Figure 1: Probability distribution two hypotheses

With four times more luminosity the expected significance is indeed increased, but as it is still below the 5 sigma threshold we do not expect to be able to make a discovery.

expected p-value = \(\int_{n_{\rm exp} = 60}^{\infty} Poisson(n | 40) dn\) = 0.0019 (2.9 sigma)

4. Discoveries and rejecting alternative hypotheses

Up to now we have talked about ‘incompatibility with the SM hypothesis’ and computed p-values and significances to quantify that (in)compatibility. We can use similar arguments to construct an (in)compatibility with an alternative hypothesis, in our case the existence of a Higgs boson.

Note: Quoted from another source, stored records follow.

/-! ### emit -/

@[simp] theorem emit_clockNs (s : State) (o : Output) : (emit s o).clockNs = s.clockNs := rfl
@[simp] theorem emit_freeIdx (s : State) (o : Output) : (emit s o).freeIdx = s.freeIdx := rfl
@[simp] theorem emit_out (s : State) (o : Output) : (emit s o).out = o :: s.out := rfl
@[simp] theorem emit_pending (s : State) (o : Output) : (emit s o).pending = s.pending := rfl
@[simp] theorem emit_mem (s : State) (o : Output) : (emit s o).mem = s.mem := rfl
@[simp] theorem emit_nextReq (s : State) (o : Output) : (emit s o).nextReq = s.nextReq := rfl
@[simp] theorem emit_img (s : State) (o : Output) : (emit s o).img = s.img := rfl
@[simp] theorem emit_flt (s : State) (o : Output) : (emit s o).flt = s.flt := rfl
@[simp] theorem emit_pmc (s : State) (o : Output) : (emit s o).pmc = s.pmc := rfl
@[simp] theorem emit_chd (s : State) (o : Output) : (emit s o).chd = s.chd := rfl
@[simp] theorem emit_fab (s : State) (o : Output) : (emit s o).fab = s.fab := rfl
@[simp] theorem emit_e2e (s : State) (o : Output) : (emit s o).e2e = s.e2e := rfl
@[simp] theorem emit_links (s : State) (o : Output) : (emit s o).links = s.links := rfl
@[simp] theorem emit_ctls (s : State) (o : Output) : (emit s o).ctls = s.ctls := rfl
@[simp] theorem emit_trns (s : State) (o : Output) : (emit s o).trns = s.trns := rfl
@[simp] theorem emit_ecc (s : State) (o : Output) : (emit s o).ecc = s.ecc := rfl
@[simp] theorem emit_qos (s : State) (o : Output) : (emit s o).qos = s.qos := rfl
@[simp] theorem emit_xts (s : State) (o : Output) : (emit s o).xts = s.xts := rfl
@[simp] theorem emit_cmp (s : State) (o : Output) : (emit s o).cmp = s.cmp := rfl
@[simp] theorem emit_coh (s : State) (o : Output) : (emit s o).coh = s.coh := rfl
@[simp] theorem emit_host (s : State) (o : Output) : (emit s o).host = s.host := rfl
@[simp] theorem emit_sec (s : State) (o : Output) : (emit s o).sec = s.sec := rfl
@[simp] theorem emit_pwr (s : State) (o : Output) : (emit s o).pwr = s.pwr := rfl
@[simp] theorem emit_aon (s : State) (o : Output) : (emit s o).aon = s.aon := rfl
@[simp] theorem emit_boot (s : State) (o : Output) : (emit s o).boot = s.boot := rfl

/-! ### emitAll -/

@[simp] theorem emitAll_clockNs (s : State) (os : List Output) : (emitAll s os).clockNs = s.clockNs := rfl
@[simp] theorem emitAll_freeIdx (s : State) (os : List Output) : (emitAll s os).freeIdx = s.freeIdx := rfl
@[simp] theorem emitAll_out (s : State) (os : List Output) : (emitAll s os).out = os.reverse ++ s.out := rfl
@[simp] theorem emitAll_pending (s : State) (os : List Output) : (emitAll s os).pending = s.pending := rfl
@[simp] theorem emitAll_mem (s : State) (os : List Output) : (emitAll s os).mem = s.mem := rfl
@[simp] theorem emitAll_nextReq (s : State) (os : List Output) : (emitAll s os).nextReq = s.nextReq := rfl
@[simp] theorem emitAll_img (s : State) (os : List Output) : (emitAll s os).img = s.img := rfl
@[simp] theorem emitAll_flt (s : State) (os : List Output) : (emitAll s os).flt = s.flt := rfl
@[simp] theorem emitAll_pmc (s : State) (os : List Output) : (emitAll s os).pmc = s.pmc := rfl
@[simp] theorem emitAll_chd (s : State) (os : List Output) : (emitAll s os).chd = s.chd := rfl
@[simp] theorem emitAll_fab (s : State) (os : List Output) : (emitAll s os).fab = s.fab := rfl
@[simp] theorem emitAll_e2e (s : State) (os : List Output) : (emitAll s os).e2e = s.e2e := rfl
@[simp] theorem emitAll_links (s : State) (os : List Output) : (emitAll s os).links = s.links := rfl
@[simp] theorem emitAll_ctls (s : State) (os : List Output) : (emitAll s os).ctls = s.ctls := rfl
@[simp] theorem emitAll_trns (s : State) (os : List Output) : (emitAll s os).trns = s.trns := rfl
@[simp] theorem emitAll_ecc (s : State) (os : List Output) : (emitAll s os).ecc = s.ecc := rfl
@[simp] theorem emitAll_qos (s : State) (os : List Output) : (emitAll s os).qos = s.qos := rfl
@[simp] theorem emitAll_xts (s : State) (os : List Output) : (emitAll s os).xts = s.xts := rfl
@[simp] theorem emitAll_cmp (s : State) (os : List Output) : (emitAll s os).cmp = s.cmp := rfl
@[simp] theorem emitAll_coh (s : State) (os : List Output) : (emitAll s os).coh = s.coh := rfl
@[simp] theorem emitAll_host (s : State) (os : List Output) : (emitAll s os).host = s.host := rfl
@[simp] theorem emitAll_sec (s : State) (os : List Output) : (emitAll s os).sec = s.sec := rfl
@[simp] theorem emitAll_pwr (s : State) (os : List Output) : (emitAll s os).pwr = s.pwr := rfl
@[simp] theorem emitAll_aon (s : State) (os : List Output) : (emitAll s os).aon = s.aon := rfl
@[simp] theorem emitAll_boot (s : State) (os : List Output) : (emitAll s os).boot = s.boot := rfl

To reject an alternative hypothesis we define a parameter similar to the p-value as: the probability to observe a deficit as large as the number of observed/expected events (or even less) under the alternative (Higgs) hypothesis. For an alternative hypotesis (typically a new particle or a specific coupling scale factor) we are less strict and rejection is typically done at a level of (incompatibility) of 5%. As a result we claim to reject the alternative hypothesis at 95% confidence level. This basically says that we do not believe in the hypothesis that the Higgs boson was actually there, but we siply observed a downward fluctuation.

Figure 1: Probability distribution two hypotheses

Observed incompatibility = \(\int_{0}^{n_{\rm obs}} Poisson(n | 15) dn\) = 26.8%.

In our case the value is 26.8% and that is still well compatible with the Standard Model (null) hypothesis. This means we cannot reject the Higgs hypothesis.

In many analyses we do not just put a binary yes/no, but will test hypothesis in which the Higgs cross-section is larger than that predicted from the SM. This will allow different theoretical alternatives the predict different cross sections to tested simultaneously.

As an example the plot below shows a model in which the Higgss cross section is scaled with a factor two relative to that predicted in the SM. In that scenario the (in)compatibility is 3.9% and this means we do not consider the observed number of events (12) to be compatible with (a downwards fluctuation) of the new model and we reject it. At 95% confidence level.